____ INFORMATION SHOWN

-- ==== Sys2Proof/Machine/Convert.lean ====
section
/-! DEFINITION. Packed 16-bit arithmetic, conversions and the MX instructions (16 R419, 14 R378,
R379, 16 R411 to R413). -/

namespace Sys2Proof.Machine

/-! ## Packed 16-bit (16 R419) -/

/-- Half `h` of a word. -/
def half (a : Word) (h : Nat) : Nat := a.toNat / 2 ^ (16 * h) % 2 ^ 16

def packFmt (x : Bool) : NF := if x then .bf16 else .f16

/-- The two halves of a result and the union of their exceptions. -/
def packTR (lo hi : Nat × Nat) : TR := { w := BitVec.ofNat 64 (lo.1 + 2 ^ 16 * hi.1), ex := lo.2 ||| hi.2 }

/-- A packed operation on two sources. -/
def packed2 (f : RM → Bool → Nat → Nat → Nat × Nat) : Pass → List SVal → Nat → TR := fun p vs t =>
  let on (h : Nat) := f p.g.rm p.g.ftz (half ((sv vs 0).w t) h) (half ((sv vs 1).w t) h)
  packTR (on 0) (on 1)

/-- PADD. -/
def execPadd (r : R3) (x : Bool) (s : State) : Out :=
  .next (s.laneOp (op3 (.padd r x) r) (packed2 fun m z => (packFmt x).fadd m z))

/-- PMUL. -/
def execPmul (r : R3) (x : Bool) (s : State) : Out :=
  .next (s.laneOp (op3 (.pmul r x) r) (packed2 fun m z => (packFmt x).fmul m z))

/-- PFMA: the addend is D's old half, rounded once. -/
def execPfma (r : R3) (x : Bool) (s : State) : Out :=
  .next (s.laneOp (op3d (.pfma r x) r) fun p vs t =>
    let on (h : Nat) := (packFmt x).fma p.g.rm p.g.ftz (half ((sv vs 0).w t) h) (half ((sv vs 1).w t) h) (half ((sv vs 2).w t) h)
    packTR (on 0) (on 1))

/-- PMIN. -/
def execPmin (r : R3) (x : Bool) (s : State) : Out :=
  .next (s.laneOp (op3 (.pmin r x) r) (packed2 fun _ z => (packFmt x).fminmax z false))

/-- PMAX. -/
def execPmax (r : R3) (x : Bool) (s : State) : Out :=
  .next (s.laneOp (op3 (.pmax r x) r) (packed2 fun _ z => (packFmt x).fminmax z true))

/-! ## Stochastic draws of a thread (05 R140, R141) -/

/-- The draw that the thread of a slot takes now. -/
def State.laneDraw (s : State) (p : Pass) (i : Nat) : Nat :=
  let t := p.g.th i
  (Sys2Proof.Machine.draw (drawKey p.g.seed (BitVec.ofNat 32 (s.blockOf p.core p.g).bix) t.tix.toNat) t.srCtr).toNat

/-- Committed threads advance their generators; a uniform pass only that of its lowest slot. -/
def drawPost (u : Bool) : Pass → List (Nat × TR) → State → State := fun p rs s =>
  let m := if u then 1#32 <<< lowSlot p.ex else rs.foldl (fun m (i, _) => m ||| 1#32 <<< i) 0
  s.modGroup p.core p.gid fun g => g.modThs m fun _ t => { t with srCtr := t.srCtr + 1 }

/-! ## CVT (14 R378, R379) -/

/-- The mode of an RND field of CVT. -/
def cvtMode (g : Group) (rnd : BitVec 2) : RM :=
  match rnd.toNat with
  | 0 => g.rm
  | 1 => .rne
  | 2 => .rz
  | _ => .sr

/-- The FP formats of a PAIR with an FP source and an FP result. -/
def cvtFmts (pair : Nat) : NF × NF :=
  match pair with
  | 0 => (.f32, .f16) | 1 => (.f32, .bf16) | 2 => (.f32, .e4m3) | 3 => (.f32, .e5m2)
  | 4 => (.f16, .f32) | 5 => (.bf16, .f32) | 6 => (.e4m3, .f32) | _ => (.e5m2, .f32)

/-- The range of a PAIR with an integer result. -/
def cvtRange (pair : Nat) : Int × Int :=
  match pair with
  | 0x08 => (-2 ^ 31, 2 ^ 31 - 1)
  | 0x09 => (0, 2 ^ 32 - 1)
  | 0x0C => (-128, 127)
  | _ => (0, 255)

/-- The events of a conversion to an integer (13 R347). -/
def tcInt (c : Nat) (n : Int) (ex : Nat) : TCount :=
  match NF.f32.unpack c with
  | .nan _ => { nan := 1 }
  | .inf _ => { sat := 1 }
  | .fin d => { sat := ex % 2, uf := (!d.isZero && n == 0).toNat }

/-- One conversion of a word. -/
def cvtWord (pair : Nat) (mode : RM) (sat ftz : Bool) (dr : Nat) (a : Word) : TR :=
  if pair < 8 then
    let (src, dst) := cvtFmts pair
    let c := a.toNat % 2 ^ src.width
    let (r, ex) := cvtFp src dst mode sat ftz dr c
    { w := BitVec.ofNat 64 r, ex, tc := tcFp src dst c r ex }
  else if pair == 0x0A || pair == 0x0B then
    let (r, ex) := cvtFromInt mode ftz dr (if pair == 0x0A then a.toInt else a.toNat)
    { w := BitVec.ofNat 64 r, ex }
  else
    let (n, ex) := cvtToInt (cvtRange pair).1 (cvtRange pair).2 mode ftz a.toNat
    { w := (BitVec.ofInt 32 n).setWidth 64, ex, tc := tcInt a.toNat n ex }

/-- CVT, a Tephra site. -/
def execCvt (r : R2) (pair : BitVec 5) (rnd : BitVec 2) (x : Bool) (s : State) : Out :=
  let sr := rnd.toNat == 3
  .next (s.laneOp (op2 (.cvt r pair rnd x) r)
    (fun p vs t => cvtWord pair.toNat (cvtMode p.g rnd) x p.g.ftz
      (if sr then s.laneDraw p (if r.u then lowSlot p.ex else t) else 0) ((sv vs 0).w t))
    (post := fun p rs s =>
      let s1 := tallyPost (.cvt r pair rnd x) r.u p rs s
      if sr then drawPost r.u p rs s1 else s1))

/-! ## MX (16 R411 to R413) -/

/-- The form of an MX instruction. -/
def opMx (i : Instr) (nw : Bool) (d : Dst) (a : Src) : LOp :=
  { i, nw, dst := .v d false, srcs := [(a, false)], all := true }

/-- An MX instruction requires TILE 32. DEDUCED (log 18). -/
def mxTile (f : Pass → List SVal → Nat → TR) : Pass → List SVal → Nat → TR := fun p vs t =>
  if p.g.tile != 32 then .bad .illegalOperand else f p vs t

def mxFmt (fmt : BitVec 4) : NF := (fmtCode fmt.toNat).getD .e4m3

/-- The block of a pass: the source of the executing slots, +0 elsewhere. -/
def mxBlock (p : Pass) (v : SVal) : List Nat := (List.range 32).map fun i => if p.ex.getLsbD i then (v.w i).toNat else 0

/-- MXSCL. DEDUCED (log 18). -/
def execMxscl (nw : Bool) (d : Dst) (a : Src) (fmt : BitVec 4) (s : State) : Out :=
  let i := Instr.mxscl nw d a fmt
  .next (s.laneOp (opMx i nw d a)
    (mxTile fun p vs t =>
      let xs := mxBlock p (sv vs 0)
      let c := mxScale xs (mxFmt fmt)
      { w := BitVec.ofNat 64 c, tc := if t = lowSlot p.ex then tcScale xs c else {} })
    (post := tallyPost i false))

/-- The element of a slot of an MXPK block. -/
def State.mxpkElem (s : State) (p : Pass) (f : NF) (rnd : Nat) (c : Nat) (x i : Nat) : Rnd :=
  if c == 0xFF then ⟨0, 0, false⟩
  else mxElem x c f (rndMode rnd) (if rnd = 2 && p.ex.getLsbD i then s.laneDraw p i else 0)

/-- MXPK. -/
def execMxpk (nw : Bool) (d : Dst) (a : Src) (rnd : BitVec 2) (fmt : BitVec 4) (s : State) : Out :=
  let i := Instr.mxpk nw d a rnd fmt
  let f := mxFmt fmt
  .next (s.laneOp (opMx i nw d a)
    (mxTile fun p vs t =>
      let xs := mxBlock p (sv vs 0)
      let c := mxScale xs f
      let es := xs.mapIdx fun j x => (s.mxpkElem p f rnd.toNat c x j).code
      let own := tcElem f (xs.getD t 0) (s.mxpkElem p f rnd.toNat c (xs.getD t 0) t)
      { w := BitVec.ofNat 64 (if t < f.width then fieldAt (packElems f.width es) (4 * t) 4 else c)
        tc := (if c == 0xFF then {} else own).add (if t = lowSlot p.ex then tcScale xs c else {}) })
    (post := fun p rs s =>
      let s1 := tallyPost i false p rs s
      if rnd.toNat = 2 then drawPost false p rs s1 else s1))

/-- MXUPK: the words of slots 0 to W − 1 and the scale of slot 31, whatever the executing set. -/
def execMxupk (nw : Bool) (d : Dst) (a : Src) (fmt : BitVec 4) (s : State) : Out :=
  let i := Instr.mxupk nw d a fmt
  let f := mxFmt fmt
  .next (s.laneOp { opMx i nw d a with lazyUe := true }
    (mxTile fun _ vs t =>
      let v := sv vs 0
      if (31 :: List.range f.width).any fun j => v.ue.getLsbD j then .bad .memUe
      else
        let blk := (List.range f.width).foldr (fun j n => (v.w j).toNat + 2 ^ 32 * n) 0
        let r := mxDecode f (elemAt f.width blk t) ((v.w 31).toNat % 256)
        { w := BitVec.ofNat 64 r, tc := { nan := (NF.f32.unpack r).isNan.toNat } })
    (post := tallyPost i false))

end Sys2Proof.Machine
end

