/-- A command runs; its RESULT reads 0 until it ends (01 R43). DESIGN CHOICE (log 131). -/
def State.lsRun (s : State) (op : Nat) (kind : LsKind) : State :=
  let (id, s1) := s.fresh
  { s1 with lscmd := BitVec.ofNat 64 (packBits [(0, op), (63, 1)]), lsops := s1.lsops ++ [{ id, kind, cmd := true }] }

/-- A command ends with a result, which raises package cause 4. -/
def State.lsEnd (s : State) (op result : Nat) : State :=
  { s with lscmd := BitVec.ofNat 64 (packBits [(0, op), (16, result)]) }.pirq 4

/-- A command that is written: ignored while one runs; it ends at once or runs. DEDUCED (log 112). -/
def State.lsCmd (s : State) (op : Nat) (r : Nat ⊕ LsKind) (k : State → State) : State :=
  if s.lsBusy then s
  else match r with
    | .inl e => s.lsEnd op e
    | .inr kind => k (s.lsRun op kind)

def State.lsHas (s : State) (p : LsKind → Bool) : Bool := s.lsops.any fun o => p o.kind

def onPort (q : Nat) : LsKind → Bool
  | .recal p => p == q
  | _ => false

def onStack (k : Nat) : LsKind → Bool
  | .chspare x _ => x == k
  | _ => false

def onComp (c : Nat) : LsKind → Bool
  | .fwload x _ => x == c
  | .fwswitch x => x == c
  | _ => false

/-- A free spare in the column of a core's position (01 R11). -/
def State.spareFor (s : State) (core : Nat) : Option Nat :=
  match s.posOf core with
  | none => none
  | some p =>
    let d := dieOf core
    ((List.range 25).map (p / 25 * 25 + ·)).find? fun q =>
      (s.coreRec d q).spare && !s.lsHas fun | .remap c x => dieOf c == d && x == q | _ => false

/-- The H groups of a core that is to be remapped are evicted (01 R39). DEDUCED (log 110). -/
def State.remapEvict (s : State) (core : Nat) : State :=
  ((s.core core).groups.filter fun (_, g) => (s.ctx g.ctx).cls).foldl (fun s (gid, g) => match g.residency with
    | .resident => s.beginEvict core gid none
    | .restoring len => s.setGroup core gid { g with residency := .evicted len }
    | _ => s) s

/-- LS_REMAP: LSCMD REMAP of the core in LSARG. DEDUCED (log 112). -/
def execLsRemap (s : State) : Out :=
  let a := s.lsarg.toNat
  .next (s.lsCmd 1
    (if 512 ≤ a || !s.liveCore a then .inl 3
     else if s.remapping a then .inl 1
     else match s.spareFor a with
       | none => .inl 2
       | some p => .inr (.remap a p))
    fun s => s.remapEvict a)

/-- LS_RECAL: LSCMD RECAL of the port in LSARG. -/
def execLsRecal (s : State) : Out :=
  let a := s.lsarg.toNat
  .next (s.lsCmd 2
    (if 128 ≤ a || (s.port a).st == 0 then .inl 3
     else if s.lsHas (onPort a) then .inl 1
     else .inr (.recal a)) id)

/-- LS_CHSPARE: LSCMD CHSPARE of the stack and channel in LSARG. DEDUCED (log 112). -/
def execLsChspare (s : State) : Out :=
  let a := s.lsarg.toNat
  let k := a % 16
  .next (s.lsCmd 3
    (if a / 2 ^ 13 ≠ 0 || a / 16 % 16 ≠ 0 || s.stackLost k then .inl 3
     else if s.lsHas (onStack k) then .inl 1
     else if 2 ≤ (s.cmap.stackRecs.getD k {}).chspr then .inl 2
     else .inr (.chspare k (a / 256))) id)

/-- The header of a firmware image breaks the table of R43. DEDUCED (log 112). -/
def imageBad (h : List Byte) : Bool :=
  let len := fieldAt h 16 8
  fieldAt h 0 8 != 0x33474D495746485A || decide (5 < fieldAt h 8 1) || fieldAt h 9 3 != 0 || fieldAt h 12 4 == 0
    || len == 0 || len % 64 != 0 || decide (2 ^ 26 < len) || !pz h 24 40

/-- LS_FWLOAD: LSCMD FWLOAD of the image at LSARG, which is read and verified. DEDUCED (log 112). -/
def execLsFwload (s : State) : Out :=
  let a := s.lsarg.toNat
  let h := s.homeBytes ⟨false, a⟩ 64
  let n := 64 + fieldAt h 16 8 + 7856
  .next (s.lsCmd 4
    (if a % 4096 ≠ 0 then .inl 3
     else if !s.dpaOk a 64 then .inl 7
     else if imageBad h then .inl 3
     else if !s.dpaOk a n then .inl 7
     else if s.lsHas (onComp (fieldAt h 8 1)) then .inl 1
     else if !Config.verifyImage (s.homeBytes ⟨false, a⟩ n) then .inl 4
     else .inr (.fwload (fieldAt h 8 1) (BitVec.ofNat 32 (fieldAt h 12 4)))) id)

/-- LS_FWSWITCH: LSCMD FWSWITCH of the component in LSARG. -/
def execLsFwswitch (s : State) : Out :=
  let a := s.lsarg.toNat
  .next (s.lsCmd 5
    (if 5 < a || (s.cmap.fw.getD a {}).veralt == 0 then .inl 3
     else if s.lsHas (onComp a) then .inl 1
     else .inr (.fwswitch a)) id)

________

- _PROBLEM_
The response must consist of the lines above, from the first one through the line containing "two sources. -/", reproduced exactly.

- _TASK SOLUTION_
-- ==== Sys2Proof/Machine/Convert.lean ====
section
/-! DEFINITION. Packed 16-bit arithmetic, conversions and the MX instructions (16 R419, 14 R378,
R379, 16 R411 to R413). -/

namespace Sys2Proof.Machine

/-! ## Packed 16-bit (16 R419) -/

/-- Half `h` of a word. -/
def half (a : Word) (h : Nat) : Nat := a.toNat / 2 ^ (16 * h) % 2 ^ 16

def packFmt (x : Bool) : NF := if x then .bf16 else .f16

/-- The two halves of a result and the union of their exceptions. -/
def packTR (lo hi : Nat × Nat) : TR := { w := BitVec.ofNat 64 (lo.1 + 2 ^ 16 * hi.1), ex := lo.2 ||| hi.2 }

/-- A packed operation on two sources. -/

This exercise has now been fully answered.